§ **YOUR ASSIGNMENT**
Where the line containing "it took. -/" appears, end your copy; everything from the first line of the records below up to and including it must be reproduced exactly.
**********
/-- A register's whole load step, wherever the register stands in the state: its bytes become the string. -/
theorem run_loadRegister {n base : Nat} [NeZero n] {loc : Fin n → Loc} {put : Vector Byte n → State}
    (hloc : ∀ i : Fin n, locate Config.engine (BitVec.ofNat 16 (base + i.val)) = loc i) (hcmd : ∀ i, loc i ≠ .cmd)
    (hput : ∀ (r : Vector Byte n) (i : Fin n) (v : Byte), locWrite v (put r) (loc i) = put (r.set i v))
    {r : Vector Byte n} {l : List Byte} {rest : List HostOp} (hidle : (put r).idle) (hlen : l.length = n)
    (hs : (put r).script = loadBytes base l ++ rest) :
    ∃ r', Sys2Proof.core.run n (put r) = .next { put r' with script := rest } ∧ r'.toList = l := by
  refine ⟨setAll r 0 l, ?_, ?_⟩
  · have hwrite : writeAll (fun i => loc (Fin.ofNat n i)) 0 l (put r) = put (setAll r 0 l) :=
      List.foldl_hom put fun r x => hput r _ x.1
    have hloc' : ∀ i < n, locate Config.engine (BitVec.ofNat 16 (base + i)) = loc (Fin.ofNat n i) := fun i hi => by
      rw [← hloc, Fin.val_ofNat, Nat.mod_eq_of_lt hi]
    have hrun := run_loadBytes hloc' (fun _ => hcmd _) l rest 0 (i := 0) hidle (by omega)
    rw [hwrite, Nat.add_zero, Nat.add_zero, hlen, updateScript_eq_self hs] at hrun
    exact hrun
  · rw [setAll_toList r (by omega), List.take_zero, List.nil_append]

/-- Settles O53: the traffic of a load step is its string's writes, then its length's; a canonical buffer reads back what it took. -/
theorem loadStepsPlaceTheirStrings : Obligations.LoadStepsPlaceTheirStrings := by
  intro s l rest hinv
  have hpw := pwMax_le Config.engine
  have hmsg := msgSize_le Config.engine
  have hct := ctSize_le Config.engine
  refine ⟨fun hwf hs => ?_, fun hwf hs => ?_, fun hwf hs => ?_, fun hwf hs => ?_, fun hwf hs => ?_, fun hwf hs => ?_,
    fun hwf hs => ?_⟩
  · have hfit : l.length ≤ Config.engine.pwMax := of_decide_eq_true hwf
    refine ⟨_, run_ldpw hinv.idle hfit hs, ?_, fun a ha => ?_, rfl⟩
    · rw [password, withLength_toNat _ (by omega)]
      exact Memory.loadAll_storeAll_zero hinv.buffers.pwWf l
    · exact Memory.load_storeAll_outside hinv.buffers.pwWf (by omega)
  · have hfit : l.length ≤ Config.engine.msgSize := of_decide_eq_true hwf
    refine ⟨_, run_ldmsg hinv.idle hfit hs, ?_, fun a ha => ?_, rfl⟩
    · rw [message, withLength_toNat _ (by omega)]
      exact Memory.loadAll_storeAll_zero hinv.buffers.msgWf l
    · exact Memory.load_storeAll_outside hinv.buffers.msgWf (by omega)
  · have hfit : l.length ≤ Config.engine.ctSize := of_decide_eq_true hwf
    refine ⟨_, run_ldct hinv.idle hfit hs, ?_, fun a ha => ?_, rfl⟩
    · rw [ciphertext, withLength_toNat _ (by omega)]
      exact Memory.loadAll_storeAll_zero hinv.buffers.ctWf l
    · exact Memory.load_storeAll_outside hinv.buffers.ctWf (by omega)
  · obtain ⟨r, hrun, hr⟩ := run_loadRegister (put := fun r => { s with b := r }) (r := s.b) (locate_b _) nofun
      (fun _ _ _ => rfl) hinv.idle (beq_iff_eq.1 hwf) hs
    exact ⟨_, hrun, hr, rfl⟩
  · obtain ⟨r, hrun, hr⟩ := run_loadRegister (put := fun r => { s with k := r }) (r := s.k) (locate_k _) nofun
      (fun _ _ _ => rfl) hinv.idle (beq_iff_eq.1 hwf) hs
    exact ⟨_, hrun, hr, rfl⟩
  · obtain ⟨r, hrun, hr⟩ := run_loadRegister (put := fun r => { s with ts := r }) (r := s.ts) (locate_ts _) nofun
      (fun _ _ _ => rfl) hinv.idle (beq_iff_eq.1 hwf) hs
    exact ⟨_, hrun, hr, rfl⟩
  · obtain ⟨r, hrun, hr⟩ := run_loadRegister (put := fun r => { s with hx := r }) (r := s.hx) (locate_hx _) nofun
      (fun _ _ _ => rfl) hinv.idle (beq_iff_eq.1 hwf) hs
    exact ⟨_, hrun, hr, rfl⟩

end Sys2Proof.Machine
end

section

namespace Sys2Proof.Machine

open Sys2Proof.Claims

/-! The commands that transform the block register -/

/-- Two block transforms in sequence restore `B` where the second map undoes the first. -/
theorem transformB_cancel {f g : Block → Block} {s : State} (h : g (f s.b) = s.b) :
    transformB g (transformB f s) = ok s := by
  simp only [transformB_eq, h]

/-! SBF and SBI: the S-box and its inverse on every lane (40_sbox.md R93, R94) -/

theorem subAll_eq_ofFn (c : Config) (b : Block) : subAll c b = Vector.ofFn fun i => c.sbox b[i] := by
  ext i h : 1
  rw [subAll_getElem, Vector.getElem_ofFn]
  rfl

theorem subInvAll_eq_ofFn (c : Config) (b : Block) : subInvAll c b = Vector.ofFn fun i => c.sbox.symm b[i] := by
  ext i h : 1
  rw [subInvAll_getElem, Vector.getElem_ofFn]
  rfl

theorem exec_sbf (s : State) : exec .sbf s = .next (transformB (subAll Config.engine) s) := rfl

theorem exec_sbi (s : State) : exec .sbi s = .next (transformB (subInvAll Config.engine) s) := rfl

/-- The first row of `SBOX_AES` (40_sbox.md R93's worked example). -/
theorem subAll_counting : subAll vectors counting =
    #v[0x63, 0x7c, 0x77, 0x7b, 0xf2, 0x6b, 0x6f, 0xc5, 0x30, 0x01, 0x67, 0x2b, 0xfe, 0xd7, 0xab, 0x76] := by
  decide +kernel

/-- Settles O17: a block transform whose lanes are the S-box entries. -/
theorem sbfSubstitutesEveryLane : Obligations.SbfSubstitutesEveryLane := by
  refine ⟨fun s => ?_, subAll_counting⟩
  rw [exec_sbf, transformB_eq, subAll_eq_ofFn]

/-- Settles O18: a block transform whose lanes are the inverse S-box entries; the two maps undo each other, on the worked
example too, which is SBF's read backwards. -/
theorem sbiInvertsEveryLane : Obligations.SbiInvertsEveryLane := by
  refine ⟨fun s => ?_, fun s => ?_, fun s => ?_, ?_⟩
  · rw [exec_sbi, transformB_eq, subInvAll_eq_ofFn]
  · exact ⟨_, _, exec_sbf s, exec_sbi _, transformB_cancel (subInvAll_subAll _ _)⟩
  · exact ⟨_, _, exec_sbi s, exec_sbf _, transformB_cancel (subAll_subInvAll _ _)⟩
  · rw [← subAll_counting]
    exact subInvAll_subAll vectors counting

end Sys2Proof.Machine
end

section

namespace Sys2Proof.Machine

open Sys2Proof.Claims

/-! PRM: the gather by `PERM` (41_permutation.md R100, R102) -/

/-- The byte string of a permuted block is the block's, read through `PERM`. -/
theorem permute_toList (c : Config) (b : Block) : (permute c b).toList = List.ofFn ((fun i : Fin 16 => b[i]) ∘ c.perm) :=
  Vector.toList_ofFn ..

/-- The permutation keeps the multiset of the bytes (41_permutation.md R102). -/
theorem permute_toList_perm (c : Config) (b : Block) : (permute c b).toList.Perm b.toList := by
  have hlanes : List.ofFn (fun i : Fin 16 => b[i]) = b.toList := by
    rw [← Vector.toList_ofFn]
    exact congrArg Vector.toList (Vector.ofFn_getElem ..)
  rw [permute_toList, ← hlanes]
  exact Equiv.Perm.ofFn_comp_perm c.perm _

theorem permute_replicate (c : Config) (x : Byte) : permute c (Vector.replicate 16 x) = Vector.replicate 16 x := by
  ext i h : 1
  rw [permute_getElem, Fin.getElem_fin, Vector.getElem_replicate, Vector.getElem_replicate]

/-- Lane i of the worked examples' block holds i. -/
theorem counting_lane (i : Fin 16) : counting[i] = BitVec.ofNat 8 i.val := by
  decide +revert

/-- The block that counts its lanes shows the table `PERM` itself (41_permutation.md R102). -/
theorem permute_counting (c : Config) (i : Fin 16) : (permute c counting)[i] = BitVec.ofNat 8 (c.perm i).val := by
  rw [Fin.getElem_fin, permute_getElem, counting_lane]

/-- The table `PERM_T` (41_permutation.md R102's worked example). -/
theorem permute_vectors_counting : permute vectors counting =
    #v[0x03, 0x0a, 0x01, 0x08, 0x0f, 0x06, 0x0d, 0x04, 0x0b, 0x02, 0x09, 0x00, 0x07, 0x0e, 0x05, 0x0c] := by
  decide

theorem exec_prm (s : State) : exec .prm s = .next (transformB (permute Config.engine) s) := rfl

/-- Settles O19: a block transform whose lanes are the old ones read through the bijection `PERM`. -/
theorem prmGathersTheBytes : Obligations.PrmGathersTheBytes := by
  refine ⟨fun s => ?_, fun s => ?_, fun s x hb => ?_, fun s hb => ?_, permute_vectors_counting⟩
  · rw [exec_prm, transformB_eq, permute]
  · exact ⟨_, exec_prm s, permute_toList_perm _ _⟩
  · exact ⟨_, exec_prm s, by rw [transformB_b, hb, permute_replicate]⟩
  · exact ⟨_, exec_prm s, fun i => by rw [transformB_b, hb, permute_counting]⟩

/-! UPR: the scatter to `PERM` (41_permutation.md R101, R103) -/

/-- Lane i goes to lane `PERM[i]`. -/
theorem unpermute_getElem_perm (c : Config) (p : Block) (i : Fin 16) : (unpermute c p)[c.perm i] = p[i] := by
  simp only [Fin.getElem_fin, unpermute_getElem, Fin.eta, Equiv.symm_apply_apply]

theorem exec_upr (s : State) : exec .upr s = .next (transformB (unpermute Config.engine) s) := rfl

/-- The table `INV_PERM_T` (41_permutation.md R103's second worked example). -/
theorem unpermute_vectors_counting : unpermute vectors counting =
    #v[0x0b, 0x02, 0x09, 0x00, 0x07, 0x0e, 0x05, 0x0c, 0x03, 0x0a, 0x01, 0x08, 0x0f, 0x06, 0x0d, 0x04] := by
  decide

/-- Settles O20: a block transform that puts lane i at lane `PERM[i]`; the gather and the scatter undo each other, on the first
worked example too, which is PRM's read backwards. -/
theorem uprScattersTheBytes : Obligations.UprScattersTheBytes := by
  refine ⟨fun s => ?_, fun s => ?_, fun s => ?_, ?_, unpermute_vectors_counting⟩
  · exact ⟨_, exec_upr s, transformB_eq .., unpermute_getElem_perm _ _⟩
  · exact ⟨_, _, exec_prm s, exec_upr _, transformB_cancel (unpermute_permute _ _)⟩
  · exact ⟨_, _, exec_upr s, exec_prm _, transformB_cancel (permute_unpermute _ _)⟩
  · rw [← permute_vectors_counting]
    exact unpermute_permute vectors counting

end Sys2Proof.Machine
end

section

namespace Sys2Proof.Machine

open Sys2Proof.Claims

/-! The key matrix in bytes (42_key_derivation.md R112 to R118) -/

/-- Character n of a 256-bit integer in hex is a nibble of its byte n div 2, both counted from the most significant, the high
nibble's first (42_key_derivation.md R114). -/
theorem hexString_getElem {x n : Nat} {y : Byte} (h : n < 64) (hy : x / 256 ^ (31 - n / 2) % 256 = y.toNat) :
    (hexString x)[n] = if n % 2 = 0 then hexChar (hiNibble y) else hexChar (loNibble y) := by
  have hpow : (16 : Nat) ^ (2 * (31 - n / 2)) = 256 ^ (31 - n / 2) := pow_mul 16 2 _
  rw [hexString, Vector.getElem_ofFn, hiNibble, loNibble, ← hy]
  split
  · rw [show 63 - n = 2 * (31 - n / 2) + 1 by omega, pow_succ, hpow, ← Nat.div_div_eq_div_mul]
    congr 1
    omega
  · rw [show 63 - n = 2 * (31 - n / 2) by omega, hpow]
    congr 1
    omega

/-- The key matrix in bytes (42_key_derivation.md R118). -/
theorem derive_getElem (c : Config) (pw ts : List Byte) (i : Nat) (h : i < 16) :
    (derive c pw ts)[i] =
      if i % 2 = 0 then hexChar (hiNibble ((c.hash256 pw)[i / 2] ^^^ (c.hash256 ts)[i / 2]))
      else hexChar (loNibble ((c.hash256 pw)[i / 2] ^^^ (c.hash256 ts)[i / 2])) := by
  simp only [derive, Vector.getElem_ofFn, Nat.mod_eq_of_lt (show i < 64 by omega)]
  exact hexString_getElem _ (digestInt_xor_byte _ _ _ _)

/-- The two runs of characters that are lowercase hex digits (00_scope.md R15). -/
theorem hexChar_toNat_range {n : Nat} (h : n < 16) :
    (0x30 ≤ (hexChar n).toNat ∧ (hexChar n).toNat ≤ 0x39) ∨ (0x61 ≤ (hexChar n).toNat ∧ (hexChar n).toNat ≤ 0x66) := by
  unfold hexChar
  split <;> rw [BitVec.toNat_ofNat] <;> omega

theorem derive_toNat_range (c : Config) (pw ts : List Byte) (i : Nat) (h : i < 16) :
    (0x30 ≤ (derive c pw ts)[i].toNat ∧ (derive c pw ts)[i].toNat ≤ 0x39)
      ∨ (0x61 ≤ (derive c pw ts)[i].toNat ∧ (derive c pw ts)[i].toNat ≤ 0x66) := by
  rw [derive_getElem]
  split
  · exact hexChar_toNat_range (hiNibble_lt _)
  · exact hexChar_toNat_range (loNibble_lt _)

/-- Settles O29: a key byte is a nibble's hex character, and which nibble it is depends on the exclusive-or of the digests' first
8 bytes alone. -/
theorem keyMatrixIsTheHexOfTheFirstEightDigestBytes : Obligations.KeyMatrixIsTheHexOfTheFirstEightDigestBytes := by
  intro c pw ts
  refine ⟨derive_getElem c pw ts, fun b hb i hi => ?_, fun i hi => ?_, fun d pw' ts' heq => ?_⟩
  · rw [derive_getElem, hexEnc, Vector.getElem_ofFn, hb (i / 2) (by omega)]
  · have hrange := derive_toNat_range c pw ts i hi
    have hbit : (derive c pw ts)[i].toNat < 2 ^ 7 := by omega
    exact ⟨hrange, Nat.testBit_lt_two_pow hbit⟩
  · ext i hi : 1
    rw [derive_getElem, derive_getElem, heq (i / 2) (by omega)]

/-! KDF (42_key_derivation.md R119) -/

theorem exec_kdf (s : State) : exec .kdf s = .next (cmdKdf Config.engine s) := rfl

/-- The password is the buffer's bytes below the length register's value (10_state.md R31). -/
theorem password_eq_map (s : State) : password s = (List.range s.pwlen.toNat).map fun i => s.pw.load i := by
  simp only [password, Memory.loadAll, Nat.zero_add]

theorem password_eq_nil {s : State} (h : s.pwlen = 0) : password s = [] := by
  rw [password_eq_map, h]
  rfl

theorem exec_kdf_ok {s : State} (h : s.pwlen.toNat ≤ Config.engine.pwMax) :
    exec .kdf s = .next (ok { s with k := derive Config.engine (password s) s.ts.toList }) := by
  rw [exec_kdf, cmdKdf_eq, if_neg (Nat.not_lt.2 h)]

/-- The key matrix `e407f69d831c294b` (42_key_derivation.md R119's worked example). -/
theorem derive_vectors_test : derive vectors [0x74, 0x65, 0x73, 0x74]
    [0x32, 0x30, 0x32, 0x34, 0x2d, 0x30, 0x31, 0x2d, 0x30, 0x31, 0x20, 0x30, 0x30, 0x3a, 0x30, 0x30] = keyTest := by
  decide +kernel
**********
§ **ANSWER TO THE PROBLEM**
/-- A register's whole load step, wherever the register stands in the state: its bytes become the string. -/
theorem run_loadRegister {n base : Nat} [NeZero n] {loc : Fin n → Loc} {put : Vector Byte n → State}
    (hloc : ∀ i : Fin n, locate Config.engine (BitVec.ofNat 16 (base + i.val)) = loc i) (hcmd : ∀ i, loc i ≠ .cmd)
    (hput : ∀ (r : Vector Byte n) (i : Fin n) (v : Byte), locWrite v (put r) (loc i) = put (r.set i v))
    {r : Vector Byte n} {l : List Byte} {rest : List HostOp} (hidle : (put r).idle) (hlen : l.length = n)
    (hs : (put r).script = loadBytes base l ++ rest) :
    ∃ r', Sys2Proof.core.run n (put r) = .next { put r' with script := rest } ∧ r'.toList = l := by
  refine ⟨setAll r 0 l, ?_, ?_⟩
  · have hwrite : writeAll (fun i => loc (Fin.ofNat n i)) 0 l (put r) = put (setAll r 0 l) :=
      List.foldl_hom put fun r x => hput r _ x.1
    have hloc' : ∀ i < n, locate Config.engine (BitVec.ofNat 16 (base + i)) = loc (Fin.ofNat n i) := fun i hi => by
      rw [← hloc, Fin.val_ofNat, Nat.mod_eq_of_lt hi]
    have hrun := run_loadBytes hloc' (fun _ => hcmd _) l rest 0 (i := 0) hidle (by omega)
    rw [hwrite, Nat.add_zero, Nat.add_zero, hlen, updateScript_eq_self hs] at hrun
    exact hrun
  · rw [setAll_toList r (by omega), List.take_zero, List.nil_append]

/-- Settles O53: the traffic of a load step is its string's writes, then its length's; a canonical buffer reads back what it took. -/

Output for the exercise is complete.